More Canadians have a strong attachment to their language than to Canada: poll

Representative image of Canada Credit: Unsplash/ Jason Hafso

According to a new survey conducted by Leger for the Association for Canadian Studies, more Canadians, especially francophones and Indigenous Peoples reported having a strong attachment to their primary language, including the country they call home.

Reports of strong attachment to primary language exceeded all other markers of identity, including geography, ethnic group, racialized identity, and religious affiliation with 88 percent of respondents in the survey reporting a strong sense of attachment to their primary language, whereas 85 percent reported the same for Canada.

Association for Canadian Studies president Jack Jedwab reported saying the survey’s findings highlight the important role language plays in people’s identities.

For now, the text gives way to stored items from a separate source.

@[simp] theorem State.setDr_csr (s : State) (g : Nat) (d : Drawer) : (s.setDr g d).csr = s.csr := rfl
@[simp] theorem State.setDr_mem (s : State) (g : Nat) (d : Drawer) : (s.setDr g d).mem = s.mem := rfl
@[simp] theorem State.setDr_hbmErr (s : State) (g : Nat) (d : Drawer) : (s.setDr g d).hbmErr = s.hbmErr := rfl
@[simp] theorem State.setDr_drErr (s : State) (g : Nat) (d : Drawer) : (s.setDr g d).drErr = s.drErr := rfl
@[simp] theorem State.setDr_cells (s : State) (g : Nat) (d : Drawer) : (s.setDr g d).cells = sset s.cells g { s.cell g with dr := d } := rfl
@[simp] theorem State.setDr_fields (s : State) (g : Nat) (d : Drawer) : (s.setDr g d).fields = s.fields := rfl
@[simp] theorem State.setDr_dowel (s : State) (g : Nat) (d : Drawer) : (s.setDr g d).dowel = s.dowel := rfl
@[simp] theorem State.setDr_cabs (s : State) (g : Nat) (d : Drawer) : (s.setDr g d).cabs = s.cabs := rfl
@[simp] theorem State.setDr_ctxs (s : State) (g : Nat) (d : Drawer) : (s.setDr g d).ctxs = s.ctxs := rfl
@[simp] theorem State.setDr_parts (s : State) (g : Nat) (d : Drawer) : (s.setDr g d).parts = s.parts := rfl
@[simp] theorem State.setDr_edges (s : State) (g : Nat) (d : Drawer) : (s.setDr g d).edges = s.edges := rfl
@[simp] theorem State.setDr_gathers (s : State) (g : Nat) (d : Drawer) : (s.setDr g d).gathers = s.gathers := rfl
@[simp] theorem State.setDr_plinths (s : State) (g : Nat) (d : Drawer) : (s.setDr g d).plinths = s.plinths := rfl
@[simp] theorem State.setDr_links (s : State) (g : Nat) (d : Drawer) : (s.setDr g d).links = s.links := rfl
@[simp] theorem State.setDr_eths (s : State) (g : Nat) (d : Drawer) : (s.setDr g d).eths = s.eths := rfl
@[simp] theorem State.setDr_rdma (s : State) (g : Nat) (d : Drawer) : (s.setDr g d).rdma = s.rdma := rfl
@[simp] theorem State.setDr_rings (s : State) (g : Nat) (d : Drawer) : (s.setDr g d).rings = s.rings := rfl
@[simp] theorem State.setDr_integ (s : State) (g : Nat) (d : Drawer) : (s.setDr g d).integ = s.integ := rfl
@[simp] theorem State.setDr_clk (s : State) (g : Nat) (d : Drawer) : (s.setDr g d).clk = s.clk := rfl
@[simp] theorem State.setDr_sec (s : State) (g : Nat) (d : Drawer) : (s.setDr g d).sec = s.sec := rfl
@[simp] theorem State.setDr_cqHead (s : State) (g : Nat) (d : Drawer) : (s.setDr g d).cqHead = s.cqHead := rfl
@[simp] theorem State.setDr_sent (s : State) (g : Nat) (d : Drawer) : (s.setDr g d).sent = s.sent := rfl
@[simp] theorem State.setDr_fresh (s : State) (g : Nat) (d : Drawer) : (s.setDr g d).fresh = s.fresh := rfl
@[simp] theorem State.setDr_pending (s : State) (g : Nat) (d : Drawer) : (s.setDr g d).pending = s.pending := rfl

@[simp] theorem State.setSw_csr (s : State) (g : Nat) (w : Switch) : (s.setSw g w).csr = s.csr := rfl
@[simp] theorem State.setSw_mem (s : State) (g : Nat) (w : Switch) : (s.setSw g w).mem = s.mem := rfl
@[simp] theorem State.setSw_hbmErr (s : State) (g : Nat) (w : Switch) : (s.setSw g w).hbmErr = s.hbmErr := rfl
@[simp] theorem State.setSw_drErr (s : State) (g : Nat) (w : Switch) : (s.setSw g w).drErr = s.drErr := rfl
@[simp] theorem State.setSw_cells (s : State) (g : Nat) (w : Switch) : (s.setSw g w).cells = sset s.cells g { s.cell g with sw := w } := rfl
@[simp] theorem State.setSw_fields (s : State) (g : Nat) (w : Switch) : (s.setSw g w).fields = s.fields := rfl
@[simp] theorem State.setSw_dowel (s : State) (g : Nat) (w : Switch) : (s.setSw g w).dowel = s.dowel := rfl
@[simp] theorem State.setSw_cabs (s : State) (g : Nat) (w : Switch) : (s.setSw g w).cabs = s.cabs := rfl
@[simp] theorem State.setSw_ctxs (s : State) (g : Nat) (w : Switch) : (s.setSw g w).ctxs = s.ctxs := rfl
@[simp] theorem State.setSw_parts (s : State) (g : Nat) (w : Switch) : (s.setSw g w).parts = s.parts := rfl
@[simp] theorem State.setSw_edges (s : State) (g : Nat) (w : Switch) : (s.setSw g w).edges = s.edges := rfl
@[simp] theorem State.setSw_gathers (s : State) (g : Nat) (w : Switch) : (s.setSw g w).gathers = s.gathers := rfl
@[simp] theorem State.setSw_plinths (s : State) (g : Nat) (w : Switch) : (s.setSw g w).plinths = s.plinths := rfl
@[simp] theorem State.setSw_links (s : State) (g : Nat) (w : Switch) : (s.setSw g w).links = s.links := rfl
@[simp] theorem State.setSw_eths (s : State) (g : Nat) (w : Switch) : (s.setSw g w).eths = s.eths := rfl
@[simp] theorem State.setSw_rdma (s : State) (g : Nat) (w : Switch) : (s.setSw g w).rdma = s.rdma := rfl
@[simp] theorem State.setSw_rings (s : State) (g : Nat) (w : Switch) : (s.setSw g w).rings = s.rings := rfl
@[simp] theorem State.setSw_integ (s : State) (g : Nat) (w : Switch) : (s.setSw g w).integ = s.integ := rfl
@[simp] theorem State.setSw_clk (s : State) (g : Nat) (w : Switch) : (s.setSw g w).clk = s.clk := rfl
@[simp] theorem State.setSw_sec (s : State) (g : Nat) (w : Switch) : (s.setSw g w).sec = s.sec := rfl
@[simp] theorem State.setSw_cqHead (s : State) (g : Nat) (w : Switch) : (s.setSw g w).cqHead = s.cqHead := rfl
@[simp] theorem State.setSw_sent (s : State) (g : Nat) (w : Switch) : (s.setSw g w).sent = s.sent := rfl
@[simp] theorem State.setSw_fresh (s : State) (g : Nat) (w : Switch) : (s.setSw g w).fresh = s.fresh := rfl
@[simp] theorem State.setSw_pending (s : State) (g : Nat) (w : Switch) : (s.setSw g w).pending = s.pending := rfl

With language’s dual function of facilitating communication and being an expression of culture, Jedwab said people should be mindful of not downplaying the importance of language considering its significance to a community.

The online survey was participated by 1,764 Canadians between July 8 and 10 and cannot be assigned a margin of error because online polls are not considered truly random samples.

For Canadians whose primary language is French, 91 percent reported a strong sense of attachment to their language, in comparison to 67 percent who reported the same sentiment for Canada.

The findings come ahead of Statistics Canada’s latest census release on languages in the country, which is set to be published on Wednesday.

Jedwab said the census release will be especially important to Quebec, because of close monitoring of the state of the French language in comparison to other languages.